In A Nutshell: For INDYCAR, lightning maybe does strike twice. If you thought the 2012 race was one of the best ever, then you must have really enjoyed the 2013 Indy 500, easily among the most competitive of all time. On his twelfth try, Tony Kanaan finally got a very popular victory in the sport’s biggest race, throwing a giant monkey off his back. Kanaan had led eight times in his previous eleven trips to Indy, often in the late going. Each time, the crowd would go wild for the popular Brazilian, hoping for the win, but it just never came together. Until today. Kanaan told his team he was going to go for it on the final restart no matter what and that’s exactly what he did. The three Andretti Autosport cars of Carlos Munoz, Ryan Hunter-Reay, and Marco Andretti followed Kanaan across the line with Justin Wilson rounding out the top five.
Key Moment: Ryan Hunter-Reay was in the lead as the field took the final restart with just three laps remaining but the lead was not a great place to be. Tony Kanaan dove to the inside while rookie Carlos Munoz took the high side and when they got to Turn 1, Kanaan was in front. Dario Franchitti’s crash into the Turn 1 wall made Kanaan’s pass the winning move as the caution came out and Kanaan ran the final two laps behind the pace car to take the checkers.

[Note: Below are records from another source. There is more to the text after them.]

/-- THERMISTOR_UPDATE of an enabled thermistor whose channel is in use (R484). -/
theorem execThermistorUpdate_up (hi : s.Inv) (hup : s.islandUp = true) (hn : n < 32) (hen : s.effB (thmF Reg.thmCfgEn n) = true)
    (hret : s.retired 2 (304 + n) = false) :
    ∃ t, exec (.thermistorUpdate v) s = .next t
      ∧ (∀ d, s.thermRead v n = some d → t.rd (thmF Reg.thmMonTemp n) = tw 16 d ∧ t.rd (thmF Reg.thmMonValid n) = 1)
      ∧ (s.thermRead v n = none → t.rd (thmF Reg.thmMonValid n) = 0) := by
  refine ⟨(List.range 32).foldl (State.thermUpdate v) s, congrArg Host.Outcome.next (if_pos hup),
    fun d hd => ⟨?_, ?_⟩, fun hd => ?_⟩
  · refine thermUpdates_rd (P := (· = tw 16 d)) hi (by decide) hn fun t h => ?_
    rw [thermUpdate_some (by decide) (by decide) hn (h.enabled hen) (h.retired.trans hret) (h.thermRead.trans hd)]
    refine (State.rd_wr_ne (Row.at_key_ne (r := Reg.thmMonTemp) (q := Reg.thmMonValid) ?_) 1).trans
      ((State.rd_wr_self h.inv.regs _ _).trans (tw16_mod d))
    simp only [Reg.thmMonTemp, Reg.thmMonValid]
    omega
  · refine thermUpdates_rd (P := (· = 1)) hi (by decide) hn fun t h => ?_
    rw [thermUpdate_some (by decide) (by decide) hn (h.enabled hen) (h.retired.trans hret) (h.thermRead.trans hd)]
    exact State.rd_wr_self (State.wr_sorted h.inv.regs _ _) _ 1
  · exact thermUpdates_rd (P := (· = 0)) hi (by decide) hn fun t h =>
      thermUpdate_none h.inv hn (h.enabled hen) (h.retired.trans hret) (h.thermRead.trans hd)

end

/-! ### The coulomb count of a string (R258) -/

section

variable {a b m n : Nat}

theorem Leaves.wrBat {r : Row} {v : Nat} (h : Leaves a b old s) (hr : r.fits 0)
    (hm : 0x070 + m < a ∨ b ≤ 0x070 + m) : Leaves a b old (s.wr (batF r m) v) := h.wrAt hr hm

theorem Leaves.setLst {st : Nat} (h : Leaves a b old s) (hm : 0x070 + m < a ∨ b ≤ 0x070 + m) : Leaves a b old (s.setLst m st) :=
  h.wrBat (r := Reg.batStatLstate) (by decide) hm

theorem Leaves.disqualify {cause : Nat} (h : Leaves a b old s) (hm : 0x070 + m < a ∨ b ≤ 0x070 + m) (hb : b ≤ 0x0F8) :
    Leaves a b old (((s.wr (batF Reg.batStatLdq m) cause).setLst m 4).batLearnEv m) :=
  ((h.wrBat (r := Reg.batStatLdq) (by decide) hm).setLst hm).raise hb

theorem Leaves.batBegin (h : Leaves a b old s) (hm : 0x070 + m < a ∨ b ≤ 0x070 + m) (hb : b ≤ 0x0F8) :
    Leaves a b old (s.batBegin m) := by
  have hrun : Leaves a b old
      (((s.batMod m fun b => { b with cnt0 := b.count, cntMax := b.count }).setLst m 2).batLearnEv m) := (h.same.setLst hm).raise hb
  unfold State.batBegin
  exact .ite (.ite (.ite (.ite (hrun.disqualify hm hb) hrun) hrun) (h.disqualify hm hb)) h

theorem Leaves.batCoulomb (h : Leaves a b old s) (hm : 0x070 + m < a ∨ b ≤ 0x070 + m) (hb : b ≤ 0x0F8) :
    Leaves a b old (s.batCoulomb m) :=
  .ite h (Leaves.batBegin h.same hm hb)

theorem raise_bt (k : Nat) : (s.raise k).bt n = s.bt n := by rw [(raise_signals s k []).1]; rfl

theorem batMod_bt_ne {g : BatS → BatS} (h : m ≠ n) : (s.batMod m g).bt n = s.bt n := vget_vmod_ne _ m n g h

theorem batMod_bt_self {g : BatS → BatS} (hn : n < 24) : (s.batMod n g).bt n = g (s.bt n) := vget_vmod_self _ n g hn

/-- A discharge that begins leaves the count and its residue. -/
theorem batBegin_count (hn : n < 24) : ((s.batBegin n).bt n).count = (s.bt n).count ∧ ((s.batBegin n).bt n).res = (s.bt n).res := by
  have hrun : (((s.batMod n fun b => { b with cnt0 := b.count, cntMax := b.count }).setLst n 2).batLearnEv n).bt n
      = { s.bt n with cnt0 := (s.bt n).count, cntMax := (s.bt n).count } := (raise_bt _).trans (batMod_bt_self hn)
  have hdq {t : State} : ((t.wr (batF Reg.batStatLdq n) 8).setLst n 4 |>.batLearnEv n).bt n = t.bt n := raise_bt _
  have hends {t : State} (ht : t.bt n = s.bt n ∨ t.bt n = { s.bt n with cnt0 := (s.bt n).count, cntMax := (s.bt n).count }) :
      (t.bt n).count = (s.bt n).count ∧ (t.bt n).res = (s.bt n).res := by
    rcases ht with ht | ht <;> rw [ht] <;> exact ⟨rfl, rfl⟩
  apply hends
  unfold State.batBegin State.batDq
  dsimp only
  split_ifs
  · exact .inr (hdq.trans hrun)
  · exact .inr hrun
  · exact .inr hrun
  · exact .inl (raise_bt _)
  · exact .inl rfl
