/-- R195, R190: a transmit-ready poll; the wait's end by a timeout ends the command with RESULT = 0x11 in session ERROR. That
these effects are made in the micro-step of poll TLIMIT is the model's reading of R10 (DEDUCED, log 14). -/
def Obligations.TransmitWait : Prop :=
  ∀ (s : State) (wide txv rxv : Bool), s.phase = .pollTx → s.i.toNat < s.opa2.toNat →
    (nextSample s = true →
      exec (xferInstr wide txv rxv) s = .next { polled .txRdy s with phase := .emit }) ∧
    (nextSample s = false → s.p + 1 = s.params.tlimit →
      exec (xferInstr wide txv rxv) s = .next (ended { polled .txRdy s with session := .error } 0x00000011#32)) ∧
    (nextSample s = false → s.p + 1 ≠ s.params.tlimit →
      exec (xferInstr wide txv rxv) s = .next (polled .txRdy s))

/-- R195: with every unit done, and so at once for a length of 0, the command ends OK; no poll and no event is added. That the
final micro-step of R41 is PHASE POLL_TX with `I = n` is the model's reading (DEDUCED, log 13). -/
def Obligations.TransferEnds : Prop :=
  ∀ (s : State) (wide txv rxv : Bool), s.phase = .pollTx → s.opa2.toNat ≤ s.i.toNat →
    exec (xferInstr wide txv rxv) s = .next (ended s 0x00000000#32)

/-- R195, R191, R61, R62: EMIT writes the unit read from memory at `tx + sz*I`, the high byte at the higher address, or the
all-ones filler of the width, with the last marker on the final unit only; a refused read raises BUSERR and emits nothing.
That the receive wait's `P <- 0` is made in this step is the model's choice (log 30). -/
def Obligations.EmitUnit : Prop :=
  ∀ (s : State) (wide txv rxv : Bool), s.phase = .emit →
    let a := addrOf wide s.opa0 s.i.toNat
    let v : TUnit :=
      if wide then .u16 (Memory.read s.mem (a + 1) ++ Memory.read s.mem a) else .u8 (Memory.read s.mem a)
    let last : Bool := decide (s.i.toNat + 1 = s.opa2.toNat)
    (txv = true → admits s.params a (unitSize wide) .read = true →
      exec (xferInstr wide txv rxv) s = .next
        { s with trace := s.trace ++ [.tx v last], phase := .pollRx, p := 0 }) ∧
    (txv = true → admits s.params a (unitSize wide) .read = false →
      exec (xferInstr wide txv rxv) s = .next { s with faultMark := some .busErr }) ∧
    (txv = false →
      exec (xferInstr wide txv rxv) s = .next
        { s with
          trace := s.trace ++ [.tx (if wide then .u16 0xFFFF#16 else .u8 0xFF#8) last]
          phase := .pollRx
          p := 0 })

/-- R195, R190: a receive-ready poll; a timeout ends the command with RESULT = 0x21 in session ERROR. That these effects are
made in the micro-step of poll TLIMIT is the model's reading of R10 (DEDUCED, log 14). -/
def Obligations.ReceiveWait : Prop :=
  ∀ (s : State) (wide txv rxv : Bool), s.phase = .pollRx →
    (nextSample s = true →
      exec (xferInstr wide txv rxv) s = .next { polled .rxRdy s with phase := .recv }) ∧
    (nextSample s = false → s.p + 1 = s.params.tlimit →
      exec (xferInstr wide txv rxv) s = .next (ended { polled .rxRdy s with session := .error } 0x00000021#32)) ∧
    (nextSample s = false → s.p + 1 ≠ s.params.tlimit →
      exec (xferInstr wide txv rxv) s = .next (polled .rxRdy s))

/-- R195, R63, R61: RECV takes a unit of the width, counts it in I and DONE, and stores it at `rx + sz*I` if a buffer is
given: the unit reads back there and every other byte reads as before; without a buffer memory is unchanged. Every register
and event apart from those named is unchanged. A refused store raises BUSERR after the read (DEDUCED, log 15). That P becomes
0 in this step, also after the last unit, is the model's choice (log 30). -/
def Obligations.ReceiveUnit : Prop :=
  ∀ (s : State) (wide txv rxv : Bool), s.phase = .recv → Memory.wf s.mem = true →
    let a := addrOf wide s.opa1 s.i.toNat
    let v := cutUnit wide (nextUnit s)
    let t : State := { dropUnit s with trace := s.trace ++ [.rx v] }
    let u : State := { t with i := s.i + 1#32, done := s.i + 1#32, p := 0, phase := .pollTx }
    (rxv = true → admits s.params a (unitSize wide) .write = true →
      ∃ m, exec (xferInstr wide txv rxv) s = .next { u with mem := m } ∧ readUnit wide m a = v ∧
        ∀ x, (x < a ∨ a + unitSize wide ≤ x) → Memory.read m x = Memory.read s.mem x) ∧
    (rxv = true → admits s.params a (unitSize wide) .write = false →
      exec (xferInstr wide txv rxv) s = .next { t with faultMark := some .busErr }) ∧
    (rxv = false → exec (xferInstr wide txv rxv) s = .next u)

/-- R69, R70: a draw is the next answer the environment lists, which is then used up; with none listed it is a free value of
the model (log 5) and the count of free draws goes up. Nothing else changes. -/
def Obligations.Draws : Prop :=
  ∀ (s : State),
    (∀ b rest, s.samples = b :: rest → nextSample s = b ∧ dropSample s = { s with samples := rest }) ∧
    (s.samples = [] → nextSample s = Config.freeSample s.draws ∧ dropSample s = { s with draws := s.draws + 1 }) ∧
    (∀ v rest, s.units = v :: rest → nextUnit s = v ∧ dropUnit s = { s with units := rest }) ∧
    (s.units = [] → nextUnit s = Config.freeUnit s.draws ∧ dropUnit s = { s with draws := s.draws + 1 })

/-! ### DMA arming -/

/-- R220, R221, R224: DMATX arms the channel with four events in order, from the buffer with incrementing addresses or from
the FILL byte at a fixed address; RESULT is OK and the refusal mark is set. -/
def Obligations.DmatxArms : Prop :=
  ∀ (s : State) (txv : Bool), s.params.dmaPresent = true → s.opa1.toNat < s.params.ndma → s.session = .selected →
    s.ctrl.getLsbD 4 = false → s.opa2 ≠ 0#32 → (txv = true → fits s.params s.opa0.toNat s.opa2.toNat) →
    let src : Word := if txv then s.opa0 else BitVec.ofNat 32 (s.params.base + 0x1C)
    exec (.dmatx txv) s = .next (ended
      { s with
        trace := s.trace ++ [.dmaDisable s.opa1, .dmaConfig s.opa1 s.params.hsTx .memToPer,
          .dmaDesc s.opa1 src txv s.params.tdrAddr false s.opa2, .dmaEnable s.opa1]
        refusedMark := some .extDma }
      0x00000000#32)

/-- R220, R222, R224: DMARX arms the channel from the receive data register into the buffer. -/
def Obligations.DmarxArms : Prop :=
  ∀ (s : State), s.params.dmaPresent = true → s.opa1.toNat < s.params.ndma → s.session = .selected →
    s.ctrl.getLsbD 4 = false → s.opa2 ≠ 0#32 → fits s.params s.opa0.toNat s.opa2.toNat →
    exec .dmarx s = .next (ended
      { s with
        trace := s.trace ++ [.dmaDisable s.opa1, .dmaConfig s.opa1 s.params.hsRx .perToMem,
          .dmaDesc s.opa1 s.params.rdrAddr false s.opa0 true s.opa2, .dmaEnable s.opa1]
        refusedMark := some .extDma }
      0x00000000#32)

/-! ### The step -/

/-- R130, R131, R91: with the block idle, the next listed window access of an admitted form runs as its instruction, by its
caller; the schedule moves past it. Only the callers of the parameter of R6 act: a listed access of any other context is no
step of the machine and is refused by name, block idle or not (the refusal is the model's choice, log 6). -/
def Obligations.StepRunsAccess : Prop :=
  ∀ (s : State) (a : BusAccess) (rest : List Turn), s.faultMark = none → s.turns = .bus a :: rest →
    (∀ i, a.caller ∈ s.params.callers → s.busy = false → accessInstr s.params a = some i →
      step s = exec i { s with turns := rest, caller := a.caller }) ∧
    (a.caller ∉ s.params.callers → step s = .refused .noSuchCaller)

/-- R135, R136, R40: while a command runs and no other agent's turn is listed, or it is the block's turn, a step is the next
micro-step of the command that OPW spells. -/
def Obligations.StepRunsCommand : Prop :=
  ∀ (s : State) (i : Instr), s.faultMark = none → s.busy = true → decodeCommandFor s.params s.opw = .ok i →
    (s.turns = [] → step s = exec i s) ∧
    (∀ rest, s.turns = .block :: rest → step s = exec i { s with turns := rest })

/-- R91, R92: the access that a table row names, at its offset from BASE, spells the row's instruction; so does the command
word a row names. The machine placed before it runs exactly it, the access by the state's own caller, who must be one (R6). -/
def Obligations.PlacedInstructionRuns : Prop :=
  ∀ (s : State) (i : Instr), i.present s.params = true →
    (∀ code data, s.caller ∈ s.params.callers → encode i = .access code data →
      step (placeNext s (encode i)) = exec i { s with faultMark := none, busy := false, phase := .idle }) ∧
    (∀ w, encode i = .command w →
      step (placeNext s (encode i)) = exec i { s with faultMark := none, busy := true, phase := .idle, opw := w })

/-- R132: while a command runs, its issuer's accesses and every other caller's window access of an admitted form are held: the
block moves instead. That the held access stays at the head of the schedule is the model's choice (DESIGN CHOICE, log 7). -/
def Obligations.BusyHoldsAccesses : Prop :=
  ∀ (s : State) (a : BusAccess) (rest : List Turn), s.busy = true → s.turns = .bus a :: rest →
    a.caller ∈ s.params.callers → (a.caller = s.issuer ∨ ∃ i, accessInstr s.params a = some i) →
    step s = step { s with turns := .block :: s.turns }

/-- R130, R92, R65, R247, R253: a window access spells a host access exactly in the forms of R92: 32 bits at an offset that is
a multiple of 4, or the 8-bit read at 0x1C. An access that touches the window in any other form (another width, 16 bits for
example; another 8-bit access; another offset) raises BADACCESS, before the hold, and changes nothing in the block. That it
comes before the hold, and what an access at the window's edge or of a partial byte touches, are the model's reading (log 17,
log 18, log 31). -/
def Obligations.BadAccessRaises : Prop :=
  (∀ (p : Params) (a : BusAccess), admittedForm p a ↔ ∃ i, accessInstr p a = some i) ∧
  ∀ (s : State) (a : BusAccess) (rest : List Turn), s.faultMark = none → s.turns = .bus a :: rest →
    a.caller ∈ s.params.callers → (s.busy = true → a.caller ≠ s.issuer) →
    s.params.base < a.addr + max 1 ((a.width + 7) / 8) → a.addr < s.params.base + 0x40 → ¬ admittedForm s.params a →
    step s = .next { s with turns := rest, caller := a.caller, faultMark := some .badAccess }

/-- R247: a state with the fault mark has no step but the fault. R283: an idle block with nothing listed stays as it is. -/
def Obligations.MarkedStopsAndIdleStays : Prop :=
  ∀ s : State,
    (∀ k, s.faultMark = some k → step s = .fault k) ∧
    (s.faultMark = none → s.busy = false → s.turns = [] → step s = .next s)
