/-! ### record -/

@[simp] theorem record_params (e : Event) (s : State) : (record e s).params = s.params := rfl
@[simp] theorem record_cmd (e : Event) (s : State) : (record e s).cmd = s.cmd := rfl
@[simp] theorem record_arg0 (e : Event) (s : State) : (record e s).arg0 = s.arg0 := rfl
@[simp] theorem record_arg1 (e : Event) (s : State) : (record e s).arg1 = s.arg1 := rfl
@[simp] theorem record_arg2 (e : Event) (s : State) : (record e s).arg2 = s.arg2 := rfl
@[simp] theorem record_result (e : Event) (s : State) : (record e s).result = s.result := rfl
@[simp] theorem record_done (e : Event) (s : State) : (record e s).done = s.done := rfl
@[simp] theorem record_ctrl (e : Event) (s : State) : (record e s).ctrl = s.ctrl := rfl
@[simp] theorem record_div (e : Event) (s : State) : (record e s).div = s.div := rfl
@[simp] theorem record_cslines (e : Event) (s : State) : (record e s).cslines = s.cslines := rfl
@[simp] theorem record_lock (e : Event) (s : State) : (record e s).lock = s.lock := rfl
@[simp] theorem record_inited (e : Event) (s : State) : (record e s).inited = s.inited := rfl
@[simp] theorem record_owner (e : Event) (s : State) : (record e s).owner = s.owner := rfl
@[simp] theorem record_session (e : Event) (s : State) : (record e s).session = s.session := rfl
@[simp] theorem record_cfgId (e : Event) (s : State) : (record e s).cfgId = s.cfgId := rfl
@[simp] theorem record_selId (e : Event) (s : State) : (record e s).selId = s.selId := rfl
@[simp] theorem record_faultMark (e : Event) (s : State) : (record e s).faultMark = s.faultMark := rfl
@[simp] theorem record_refusedMark (e : Event) (s : State) : (record e s).refusedMark = s.refusedMark := rfl
@[simp] theorem record_busy (e : Event) (s : State) : (record e s).busy = s.busy := rfl
@[simp] theorem record_issuer (e : Event) (s : State) : (record e s).issuer = s.issuer := rfl
@[simp] theorem record_opw (e : Event) (s : State) : (record e s).opw = s.opw := rfl
@[simp] theorem record_opa0 (e : Event) (s : State) : (record e s).opa0 = s.opa0 := rfl
@[simp] theorem record_opa1 (e : Event) (s : State) : (record e s).opa1 = s.opa1 := rfl
@[simp] theorem record_opa2 (e : Event) (s : State) : (record e s).opa2 = s.opa2 := rfl
@[simp] theorem record_phase (e : Event) (s : State) : (record e s).phase = s.phase := rfl
@[simp] theorem record_i (e : Event) (s : State) : (record e s).i = s.i := rfl
@[simp] theorem record_p (e : Event) (s : State) : (record e s).p = s.p := rfl
@[simp] theorem record_drained (e : Event) (s : State) : (record e s).drained = s.drained := rfl
@[simp] theorem record_mem (e : Event) (s : State) : (record e s).mem = s.mem := rfl
@[simp] theorem record_trace (e : Event) (s : State) : (record e s).trace = s.trace ++ [e] := rfl
@[simp] theorem record_turns (e : Event) (s : State) : (record e s).turns = s.turns := rfl
@[simp] theorem record_caller (e : Event) (s : State) : (record e s).caller = s.caller := rfl
@[simp] theorem record_samples (e : Event) (s : State) : (record e s).samples = s.samples := rfl
@[simp] theorem record_units (e : Event) (s : State) : (record e s).units = s.units := rfl
@[simp] theorem record_draws (e : Event) (s : State) : (record e s).draws = s.draws := rfl
@[simp] theorem record_replies (e : Event) (s : State) : (record e s).replies = s.replies := rfl

/-! ### reply -/

@[simp] theorem reply_params (r : Reply) (s : State) : (reply r s).params = s.params := rfl
@[simp] theorem reply_cmd (r : Reply) (s : State) : (reply r s).cmd = s.cmd := rfl
@[simp] theorem reply_arg0 (r : Reply) (s : State) : (reply r s).arg0 = s.arg0 := rfl
@[simp] theorem reply_arg1 (r : Reply) (s : State) : (reply r s).arg1 = s.arg1 := rfl
@[simp] theorem reply_arg2 (r : Reply) (s : State) : (reply r s).arg2 = s.arg2 := rfl
@[simp] theorem reply_result (r : Reply) (s : State) : (reply r s).result = s.result := rfl
@[simp] theorem reply_done (r : Reply) (s : State) : (reply r s).done = s.done := rfl
@[simp] theorem reply_ctrl (r : Reply) (s : State) : (reply r s).ctrl = s.ctrl := rfl
@[simp] theorem reply_div (r : Reply) (s : State) : (reply r s).div = s.div := rfl
@[simp] theorem reply_cslines (r : Reply) (s : State) : (reply r s).cslines = s.cslines := rfl
@[simp] theorem reply_lock (r : Reply) (s : State) : (reply r s).lock = s.lock := rfl
@[simp] theorem reply_inited (r : Reply) (s : State) : (reply r s).inited = s.inited := rfl
@[simp] theorem reply_owner (r : Reply) (s : State) : (reply r s).owner = s.owner := rfl
@[simp] theorem reply_session (r : Reply) (s : State) : (reply r s).session = s.session := rfl
@[simp] theorem reply_cfgId (r : Reply) (s : State) : (reply r s).cfgId = s.cfgId := rfl
@[simp] theorem reply_selId (r : Reply) (s : State) : (reply r s).selId = s.selId := rfl
@[simp] theorem reply_faultMark (r : Reply) (s : State) : (reply r s).faultMark = s.faultMark := rfl
@[simp] theorem reply_refusedMark (r : Reply) (s : State) : (reply r s).refusedMark = s.refusedMark := rfl
@[simp] theorem reply_busy (r : Reply) (s : State) : (reply r s).busy = s.busy := rfl
@[simp] theorem reply_issuer (r : Reply) (s : State) : (reply r s).issuer = s.issuer := rfl
@[simp] theorem reply_opw (r : Reply) (s : State) : (reply r s).opw = s.opw := rfl
@[simp] theorem reply_opa0 (r : Reply) (s : State) : (reply r s).opa0 = s.opa0 := rfl
@[simp] theorem reply_opa1 (r : Reply) (s : State) : (reply r s).opa1 = s.opa1 := rfl
@[simp] theorem reply_opa2 (r : Reply) (s : State) : (reply r s).opa2 = s.opa2 := rfl
@[simp] theorem reply_phase (r : Reply) (s : State) : (reply r s).phase = s.phase := rfl
@[simp] theorem reply_i (r : Reply) (s : State) : (reply r s).i = s.i := rfl
@[simp] theorem reply_p (r : Reply) (s : State) : (reply r s).p = s.p := rfl
@[simp] theorem reply_drained (r : Reply) (s : State) : (reply r s).drained = s.drained := rfl
@[simp] theorem reply_mem (r : Reply) (s : State) : (reply r s).mem = s.mem := rfl
@[simp] theorem reply_trace (r : Reply) (s : State) : (reply r s).trace = s.trace := rfl
@[simp] theorem reply_turns (r : Reply) (s : State) : (reply r s).turns = s.turns := rfl
@[simp] theorem reply_caller (r : Reply) (s : State) : (reply r s).caller = s.caller := rfl
@[simp] theorem reply_samples (r : Reply) (s : State) : (reply r s).samples = s.samples := rfl
@[simp] theorem reply_units (r : Reply) (s : State) : (reply r s).units = s.units := rfl
@[simp] theorem reply_draws (r : Reply) (s : State) : (reply r s).draws = s.draws := rfl
@[simp] theorem reply_replies (r : Reply) (s : State) : (reply r s).replies = s.replies ++ [r] := rfl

- The one debate that will likely arise from the race is whether or not the IZOD IndyCar Series needs to use some method to ensure races end under green flag conditions. With the fierce competition and number of lead changes taking place today, those making an argument for an overtime finish will say that we were deprived of seeing a great run to the checkers while Kanaan took it the easy way. On the other hand, it was a great race all day, and Kanaan’s move to take the lead certainly wasn’t what anyone would call easy. It was bold and exciting and I, for one, was not left feeling at all cheated because the last two laps ran under caution. When you tune in or buy a ticket, you are guaranteed to see a race. However, you’re not guaranteed anything about how it will play out and if anyone wants to ignore the amazing race that unfolded to complain about the final caution, you may have missed the point of what racing is all about because it doesn’t get much better than that.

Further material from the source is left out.